We have a real opportunity this year with three major initiatives going on. We have IB Self Study, District Review and School Support Initiative. Each of these could be seen as major hassles from outside sources, forcing us to do little more than fill out reports and generate data. This response is too easy and frankly lazy. The other way to look at these initiatives are as opportunities to refine and publicize our direction. All these, (along with others like School Learning Improvement Plans, Teacher Performance Appraisals etc.), force large sections of the school to take time and reflect on the way things happen and on what can and should be done to move things along. This is fabulous as time is very seldom allotted to this practice.

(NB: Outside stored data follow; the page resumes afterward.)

-- ==== Sys2Proof/Laws/State.lean ====
section
/-!
SUPPORT. Laws/State.lean: what each update of State leaves and what it changes, one lemma per field, so that no later
proof unfolds a record update.
-/
namespace Sys2Proof.Machine
open Sys2Proof

/-! ## Vectors -/

@[simp] theorem vset_getElem {α : Type} {n : Nat} (v : Vector α n) (i : Fin n) (x : α) (j : Nat) (h : j < n) :
    (vset v i x)[j] = if i.val = j then x else v[j] := by
  simp only [vset, Vector.getElem_set]

@[simp] theorem vmod_getElem {α : Type} {n : Nat} (v : Vector α n) (i : Fin n) (f : α → α) (j : Nat) (h : j < n) :
    (vmod v i f)[j] = if i.val = j then f v[j] else v[j] := by
  by_cases e : i.val = j
  · subst e; simp [vmod]
  · simp [vmod, e]

@[simp] theorem vmod_vmod {α : Type} {n : Nat} (v : Vector α n) (i : Fin n) (f g : α → α) :
    vmod (vmod v i f) i g = vmod v i fun x => g (f x) := by
  ext j h
  by_cases e : i.val = j <;> simp [e]

theorem vset_eq_vmod {α : Type} {n : Nat} (v : Vector α n) (i : Fin n) (x : α) : vset v i x = vmod v i fun _ => x := rfl

/-! ## A band die -/

@[simp] theorem State.modDie_pending (s : State) (k : DieIx) (f : Die → Die) : (s.modDie k f).pending = s.pending := rfl
@[simp] theorem State.modDie_done (s : State) (k : DieIx) (f : Die → Die) : (s.modDie k f).done = s.done := rfl
@[simp] theorem State.modDie_freeCtr (s : State) (k : DieIx) (f : Die → Die) : (s.modDie k f).freeCtr = s.freeCtr := rfl
@[simp] theorem State.modDie_fitted (s : State) (k : DieIx) (f : Die → Die) : (s.modDie k f).fitted = s.fitted := rfl
@[simp] theorem State.modDie_serial (s : State) (k : DieIx) (f : Die → Die) : (s.modDie k f).serial = s.serial := rfl
@[simp] theorem State.modDie_regs (s : State) (k : DieIx) (f : Die → Die) : (s.modDie k f).regs = s.regs := rfl
@[simp] theorem State.modDie_mem (s : State) (k : DieIx) (f : Die → Die) : (s.modDie k f).mem = s.mem := rfl
@[simp] theorem State.modDie_time (s : State) (k : DieIx) (f : Die → Die) : (s.modDie k f).time = s.time := rfl
@[simp] theorem State.modDie_skein (s : State) (k : DieIx) (f : Die → Die) : (s.modDie k f).skein = s.skein := rfl
@[simp] theorem State.modDie_tally (s : State) (k : DieIx) (f : Die → Die) : (s.modDie k f).tally = s.tally := rfl
@[simp] theorem State.modDie_lash (s : State) (k : DieIx) (f : Die → Die) : (s.modDie k f).lash = s.lash := rfl
@[simp] theorem State.modDie_lid (s : State) (k : DieIx) (f : Die → Die) : (s.modDie k f).lid = s.lid := rfl
@[simp] theorem State.modDie_tap (s : State) (k : DieIx) (f : Die → Die) : (s.modDie k f).tap = s.tap := rfl
@[simp] theorem State.modDie_coils (s : State) (k : DieIx) (f : Die → Die) : (s.modDie k f).coils = s.coils := rfl
@[simp] theorem State.modDie_coreQ (s : State) (k : DieIx) (f : Die → Die) : (s.modDie k f).coreQ = s.coreQ := rfl
@[simp] theorem State.modDie_coilLdr (s : State) (k : DieIx) (f : Die → Die) : (s.modDie k f).coilLdr = s.coilLdr := rfl
@[simp] theorem State.modDie_sns (s : State) (k : DieIx) (f : Die → Die) : (s.modDie k f).sns = s.sns := rfl
@[simp] theorem State.modDie_pairs (s : State) (k : DieIx) (f : Die → Die) : (s.modDie k f).pairs = s.pairs := rfl
@[simp] theorem State.modDie_plait (s : State) (k : DieIx) (f : Die → Die) : (s.modDie k f).plait = s.plait := rfl
@[simp] theorem State.modDie_coex (s : State) (k : DieIx) (f : Die → Die) : (s.modDie k f).coex = s.coex := rfl
@[simp] theorem State.modDie_wale (s : State) (k : DieIx) (f : Die → Die) : (s.modDie k f).wale = s.wale := rfl
@[simp] theorem State.modDie_cane (s : State) (k : DieIx) (f : Die → Die) : (s.modDie k f).cane = s.cane := rfl
@[simp] theorem State.modDie_reg (s : State) (k : DieIx) (f : Die → Die) : (s.modDie k f).reg = s.reg := rfl
@[simp] theorem State.modDie_handle (s : State) (k : DieIx) (f : Die → Die) : (s.modDie k f).handle = s.handle := rfl
@[simp] theorem State.modDie_thm (s : State) (k : DieIx) (f : Die → Die) : (s.modDie k f).thm = s.thm := rfl
@[simp] theorem State.modDie_pwr (s : State) (k : DieIx) (f : Die → Die) : (s.modDie k f).pwr = s.pwr := rfl

@[simp] theorem State.modDie_dies (s : State) (k : DieIx) (f : Die → Die) : (s.modDie k f).dies = vmod s.dies k f := rfl

@[simp] theorem State.modDie_modDie (s : State) (k : DieIx) (f g : Die → Die) :
    (s.modDie k f).modDie k g = s.modDie k fun d => g (f d) := by
  simp [State.modDie]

With this focus can come some real and profound movement. The key is to establish a common direction and language and then have things fall in line behind that. The language is so key here because it is that common language that can allow for collaboration and true creativity to rise. By having a common language the staff can talk efficiently and then get to work on initiatives and progress. There will be those that doubt or act solely as critic, but with a common language often those people are drowned out, or their criticism is accepted as a helpful part of the reflective process. Whichever the case, momentum can continue.

I am confident that I can support the momentum for a little while but for real long term change and movement, there needs to be an increased commitment from people with larger purses than I. The board must look at allocations in a different way and look to support more robustly those communities that have momentum instead of throwing money into policies that do little more than band-aid over serious issues. There should be less of numerous resource and central departments forwarding their own agendas, and more focussed placement to support those that can act as examples for others.

This is particularly the case for the ministry of education. If my time at central taught me anything it was the frustration of having a good and even coordinated and dare I say, innovative idea, only to be handcuffed by ministry funding that comes with spirit-strangling limitations and conditions. When superintendents spend more time filling out proposals and reports, then they do actually thinking about education, then there is a fundamental flaw in the system. Resources have to be able to be used in the most appropriate and immediate way possible, or too much momentum will be lost.

Perhaps that is what has happened for 200 years. People wonder how education is the only major institution that has not adapted in the profound way that things like music, news, entertainment and the publishing sectors have. Perhaps this is because the machinery that moves education is so bogged down in bureaucracy that any momentum toward change eventually dies off. I sincerely hope this is not the case with what is happening in education now as I feel that things can change profoundly and even rapidly if the right support is applied in the right place at the right time. I suppose in the end that is what Pope HoPE is all about.